- Problem description
In this exercise, restate the listing word for word.

- Dataset extract
-- ==== Sys2Proof/Machine/UbvParse.lean ====
section
/-! DEFINITION. Ubvovar reads a module (R160 to R165): header, sections, declarations, and the checks that end in REFUSE_BAD_MODULE
(R163 to R165, R167, R168, R197, R198, R232, R234, R602, R603). -/
namespace Sys2Proof.Machine

/-- A check that fails (R243, R246): refusal code, section-table index, item within the section, DETAIL. -/
structure Fail where
  code : Nat
  sec : Nat
  item : Nat
  detail : Nat
deriving DecidableEq, Repr

/-- A check: it fails with a code on an item of a section unless `ok` holds. -/
def chk (ok : Bool) (code sec item detail : Nat) : List Fail := if ok then [] else [⟨code, sec, item, detail⟩]

/-- SECTION and ITEM of a check that concerns no section. -/
def noSec : Nat := 0xFFFF
def noItem : Nat := 0xFFFFFFFF

/-- The first failure in the order of R243. -/
def firstFail (l : List Fail) : Option Fail := leastBy (fun f => [f.code, f.sec, f.item]) l

/-! ### Header and section table (R160, R164, R165) -/

/-- A section: its index in the section table, type, SUB, offset, length, COUNT and bytes. -/
structure Sect where
  idx : Nat
  typ : Nat
  sub : Nat
  off : Nat
  bytes : Nat
  count : Nat
  data : List Byte
deriving DecidableEq, Repr

/-- The entries of the section table. -/
def sectsOf (l : List Byte) : List Sect :=
  (List.range (leAt l 16 2)).map (fun i =>
    let a := leAt l 20 4 + 16 * i
    ⟨i, leAt l a 2, leAt l (a + 2) 2, leAt l (a + 4) 4, leAt l (a + 8) 4, leAt l (a + 12) 4,
      (l.drop (leAt l (a + 4) 4)).take (leAt l (a + 8) 4)⟩)

/-- The sections of a type. -/
def ofType (ss : List Sect) (t : Nat) : List Sect := ss.filter (fun x => x.typ = t)

/-- The first section of a type: its index in the table, `noSec` when there is none. -/
def secIdx (ss : List Sect) (t : Nat) : Nat := ((ofType ss t).head?.map (fun x => x.idx)).getD noSec

/-- Section-table index of the step table of an engine. -/
def tableIdx (ss : List Sect) (e : Nat) : Nat := ((ss.find? (fun x => x.typ = 1 ∧ x.sub = e)).map (fun x => x.idx)).getD noSec

/-- The entries of `n` bytes of a section of a type. -/
def entriesOf (ss : List Sect) (t n : Nat) : List (List Byte) :=
  match (ofType ss t).head? with
  | some x => (List.range x.count).map (fun i => sliceB x.data (n * i) n)
  | none => []

/-- Consecutive cheap-point entries (R187): `fuel` of them, each with its declaration and its reserved bytes, and the bytes left. -/
def cheapsOf : Nat → List Byte → List (CheapDecl × Bool) × List Byte
  | 0, l => ([], l)
  | n + 1, l =>
    let k := leAt l 12 2
    let rs := (List.range k).map (fun i => sliceB l (16 + 12 * i) 12)
    let d : CheapDecl := ⟨leAt l 0 2, leAt l 4 4, leAt l 8 4, rs.map (fun r => ⟨leAt r 0 2, leAt r 4 4, leAt r 8 4⟩)⟩
    let zero := leAt l 2 2 = 0 && leAt l 14 2 = 0 && rs.all (fun r => leAt r 2 2 = 0)
    let (es, rest) := cheapsOf n (l.drop (16 + 12 * k))
    ((d, zero) :: es, rest)

/-- Bytes that `cheapsOf` takes. -/
def cheapLen (l : List (CheapDecl × Bool)) : Nat := (l.map (fun d => 16 + 12 * d.1.ranges.length)).foldl (· + ·) 0

/-- Consecutive INIT_DATA records (R176): `fuel` of them, each with its reserved bytes. -/
def initsOf : Nat → List Byte → List (InitRec × Bool)
  | 0, _ => []
  | n + 1, l =>
    let k := leAt l 8 4
    let len := roundUp (12 + k) 16
    (⟨leAt l 0 2, leAt l 4 4, sliceB l 12 (min k l.length)⟩,
      leAt l 2 2 = 0 && (sliceB l (12 + k) (min (len - 12 - k) 16)).all (· = 0)) :: initsOf n (l.drop len)

/-- Bytes that INIT_DATA records take. -/
def initLen (l : List (InitRec × Bool)) : Nat := (l.map (fun d => roundUp (12 + d.1.data.length) 16)).foldl (· + ·) 0

/-- The radio timing section (R195). -/
def timingOf (l : List Byte) : RadioTiming :=
  ⟨leAt l 0 1, leAt l 2 2, (List.range (leAt l 1 1)).map (fun i =>
    let p := sliceB l (8 + 24 * i) 24
    ⟨leAt p 1 1, leAt p 2 1, leAt p 4 4, leAt p 8 4, leAt p 12 4, leAt p 16 2⟩)⟩

/-- The length that COUNT entries of a section require (R164); none for an annotation. -/
def sectLen (x : Sect) : Option Nat :=
  match x.typ with
  | 1 => some (x.count * 32)
  | 2 => some (x.count * 8)
  | 3 => some (x.count * 32)
  | 4 => some (x.count * 8)
  | 5 => some (x.count * 16)
  | 6 => some (cheapLen (cheapsOf (min x.count (x.bytes / 16 + 1)) x.data).1 + (x.count - (x.bytes / 16 + 1)))
  | 7 => some (x.count * 16)
  | 8 => some (8 + 24 * leAt x.data 1 1)
  | 9 => some (x.count * 128)
  | 10 => some (initLen (initsOf (min x.count (x.bytes / 16 + 1)) x.data) + (x.count - (x.bytes / 16 + 1)))
  | 11 => some (x.count * 4)
  | _ => none

/-! ### The module as the loader reads it -/

/-- A buffer declaration (R172). -/
def bufOf (l : List Byte) : BufDecl :=
  ⟨leAt l 0 2, leAt l 2 1, leAt l 3 1, leAt l 4 2, leAt l 6 2, leAt l 8 2, leAt l 10 2, leAt l 12 1, leAt l 13 1, leAt l 14 1,
    leAt l 16 8, leAt l 24 4⟩

/-- A sync declaration (R178). -/
def syncOf (l : List Byte) : SyncDecl := ⟨leAt l 0 2, leAt l 2 1, leAt l 3 1, leAt l 4 1, leAt l 8 4, leAt l 12 4⟩

/-- The module in its bytes. -/
def moduleOf (l : List Byte) : Module :=
  let ss := sectsOf l
  { flags := leAt l 24 4
    entry := leAt l 28 4
    instMax := leAt l 32 4
    args := leAt l 36 4
    tables := (ofType ss 1).foldl (fun m x =>
      mput m x.sub ((List.range x.count).map (fun i => BitVec.ofNat 256 (ofLE (sliceB x.data (32 * i) 32))))) []
    code := (entriesOf ss 2 8).map (fun e => BitVec.ofNat 64 (ofLE e))
    bufs := (entriesOf ss 3 32).map bufOf
    queues := (entriesOf ss 4 8).map (fun e => ⟨leAt e 0 1, leAt e 1 1, leAt e 2 1, leAt e 3 1⟩)
    syncs := (entriesOf ss 5 16).map syncOf
    cheap := match (ofType ss 6).head? with
      | some x => (cheapsOf x.count x.data).1.map (fun d => d.1)
      | none => []
    digests := (entriesOf ss 7 16).map (fun e => ⟨leAt e 0 1, leAt e 1 1, leAt e 4 4, leAt e 8 4⟩)
    masks := (entriesOf ss 9 128).map ofLE
    inits := match (ofType ss 10).head? with
      | some x => (initsOf x.count x.data).map (fun d => d.1)
      | none => []
    reqs := (entriesOf ss 11 4).map (fun e => (leAt e 0 2, leAt e 2 1))
    timing := (ofType ss 8).head?.map (fun x => timingOf x.data) }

- Written answer
-- ==== Sys2Proof/Machine/UbvParse.lean ====
section
/-! DEFINITION. Ubvovar reads a module (R160 to R165): header, sections, declarations, and the checks that end in REFUSE_BAD_MODULE
(R163 to R165, R167, R168, R197, R198, R232, R234, R602, R603). -/
namespace Sys2Proof.Machine

/-- A check that fails (R243, R246): refusal code, section-table index, item within the section, DETAIL. -/
structure Fail where
  code : Nat
  sec : Nat
  item : Nat
  detail : Nat
deriving DecidableEq, Repr

/-- A check: it fails with a code on an item of a section unless `ok` holds. -/
def chk (ok : Bool) (code sec item detail : Nat) : List Fail := if ok then [] else [⟨code, sec, item, detail⟩]

/-- SECTION and ITEM of a check that concerns no section. -/
def noSec : Nat := 0xFFFF
def noItem : Nat := 0xFFFFFFFF

/-- The first failure in the order of R243. -/
def firstFail (l : List Fail) : Option Fail := leastBy (fun f => [f.code, f.sec, f.item]) l

/-! ### Header and section table (R160, R164, R165) -/

/-- A section: its index in the section table, type, SUB, offset, length, COUNT and bytes. -/
structure Sect where
  idx : Nat
  typ : Nat
  sub : Nat
  off : Nat
  bytes : Nat
  count : Nat
  data : List Byte
deriving DecidableEq, Repr

/-- The entries of the section table. -/
def sectsOf (l : List Byte) : List Sect :=
  (List.range (leAt l 16 2)).map (fun i =>
    let a := leAt l 20 4 + 16 * i
    ⟨i, leAt l a 2, leAt l (a + 2) 2, leAt l (a + 4) 4, leAt l (a + 8) 4, leAt l (a + 12) 4,
      (l.drop (leAt l (a + 4) 4)).take (leAt l (a + 8) 4)⟩)

/-- The sections of a type. -/
def ofType (ss : List Sect) (t : Nat) : List Sect := ss.filter (fun x => x.typ = t)

/-- The first section of a type: its index in the table, `noSec` when there is none. -/
def secIdx (ss : List Sect) (t : Nat) : Nat := ((ofType ss t).head?.map (fun x => x.idx)).getD noSec

/-- Section-table index of the step table of an engine. -/
def tableIdx (ss : List Sect) (e : Nat) : Nat := ((ss.find? (fun x => x.typ = 1 ∧ x.sub = e)).map (fun x => x.idx)).getD noSec

/-- The entries of `n` bytes of a section of a type. -/
def entriesOf (ss : List Sect) (t n : Nat) : List (List Byte) :=
  match (ofType ss t).head? with
  | some x => (List.range x.count).map (fun i => sliceB x.data (n * i) n)
  | none => []

/-- Consecutive cheap-point entries (R187): `fuel` of them, each with its declaration and its reserved bytes, and the bytes left. -/
def cheapsOf : Nat → List Byte → List (CheapDecl × Bool) × List Byte
  | 0, l => ([], l)
  | n + 1, l =>
    let k := leAt l 12 2
    let rs := (List.range k).map (fun i => sliceB l (16 + 12 * i) 12)
    let d : CheapDecl := ⟨leAt l 0 2, leAt l 4 4, leAt l 8 4, rs.map (fun r => ⟨leAt r 0 2, leAt r 4 4, leAt r 8 4⟩)⟩
    let zero := leAt l 2 2 = 0 && leAt l 14 2 = 0 && rs.all (fun r => leAt r 2 2 = 0)
    let (es, rest) := cheapsOf n (l.drop (16 + 12 * k))
    ((d, zero) :: es, rest)

/-- Bytes that `cheapsOf` takes. -/
def cheapLen (l : List (CheapDecl × Bool)) : Nat := (l.map (fun d => 16 + 12 * d.1.ranges.length)).foldl (· + ·) 0

/-- Consecutive INIT_DATA records (R176): `fuel` of them, each with its reserved bytes. -/
def initsOf : Nat → List Byte → List (InitRec × Bool)
  | 0, _ => []
  | n + 1, l =>
    let k := leAt l 8 4
    let len := roundUp (12 + k) 16
    (⟨leAt l 0 2, leAt l 4 4, sliceB l 12 (min k l.length)⟩,
      leAt l 2 2 = 0 && (sliceB l (12 + k) (min (len - 12 - k) 16)).all (· = 0)) :: initsOf n (l.drop len)

/-- Bytes that INIT_DATA records take. -/
def initLen (l : List (InitRec × Bool)) : Nat := (l.map (fun d => roundUp (12 + d.1.data.length) 16)).foldl (· + ·) 0

/-- The radio timing section (R195). -/
def timingOf (l : List Byte) : RadioTiming :=
  ⟨leAt l 0 1, leAt l 2 2, (List.range (leAt l 1 1)).map (fun i =>
    let p := sliceB l (8 + 24 * i) 24
    ⟨leAt p 1 1, leAt p 2 1, leAt p 4 4, leAt p 8 4, leAt p 12 4, leAt p 16 2⟩)⟩

/-- The length that COUNT entries of a section require (R164); none for an annotation. -/
def sectLen (x : Sect) : Option Nat :=
  match x.typ with
  | 1 => some (x.count * 32)
  | 2 => some (x.count * 8)
  | 3 => some (x.count * 32)
  | 4 => some (x.count * 8)
  | 5 => some (x.count * 16)
  | 6 => some (cheapLen (cheapsOf (min x.count (x.bytes / 16 + 1)) x.data).1 + (x.count - (x.bytes / 16 + 1)))
  | 7 => some (x.count * 16)
  | 8 => some (8 + 24 * leAt x.data 1 1)
  | 9 => some (x.count * 128)
  | 10 => some (initLen (initsOf (min x.count (x.bytes / 16 + 1)) x.data) + (x.count - (x.bytes / 16 + 1)))
  | 11 => some (x.count * 4)
  | _ => none

/-! ### The module as the loader reads it -/

/-- A buffer declaration (R172). -/
def bufOf (l : List Byte) : BufDecl :=
  ⟨leAt l 0 2, leAt l 2 1, leAt l 3 1, leAt l 4 2, leAt l 6 2, leAt l 8 2, leAt l 10 2, leAt l 12 1, leAt l 13 1, leAt l 14 1,
    leAt l 16 8, leAt l 24 4⟩

/-- A sync declaration (R178). -/
def syncOf (l : List Byte) : SyncDecl := ⟨leAt l 0 2, leAt l 2 1, leAt l 3 1, leAt l 4 1, leAt l 8 4, leAt l 12 4⟩

/-- The module in its bytes. -/
def moduleOf (l : List Byte) : Module :=
  let ss := sectsOf l
  { flags := leAt l 24 4
    entry := leAt l 28 4
    instMax := leAt l 32 4
    args := leAt l 36 4
    tables := (ofType ss 1).foldl (fun m x =>
      mput m x.sub ((List.range x.count).map (fun i => BitVec.ofNat 256 (ofLE (sliceB x.data (32 * i) 32))))) []
    code := (entriesOf ss 2 8).map (fun e => BitVec.ofNat 64 (ofLE e))
    bufs := (entriesOf ss 3 32).map bufOf
    queues := (entriesOf ss 4 8).map (fun e => ⟨leAt e 0 1, leAt e 1 1, leAt e 2 1, leAt e 3 1⟩)
    syncs := (entriesOf ss 5 16).map syncOf
    cheap := match (ofType ss 6).head? with
      | some x => (cheapsOf x.count x.data).1.map (fun d => d.1)
      | none => []
    digests := (entriesOf ss 7 16).map (fun e => ⟨leAt e 0 1, leAt e 1 1, leAt e 4 4, leAt e 8 4⟩)
    masks := (entriesOf ss 9 128).map ofLE
    inits := match (ofType ss 10).head? with
      | some x => (initsOf x.count x.data).map (fun d => d.1)
      | none => []
    reqs := (entriesOf ss 11 4).map (fun e => (leAt e 0 2, leAt e 2 1))
    timing := (ofType ss 8).head?.map (fun x => timingOf x.data) }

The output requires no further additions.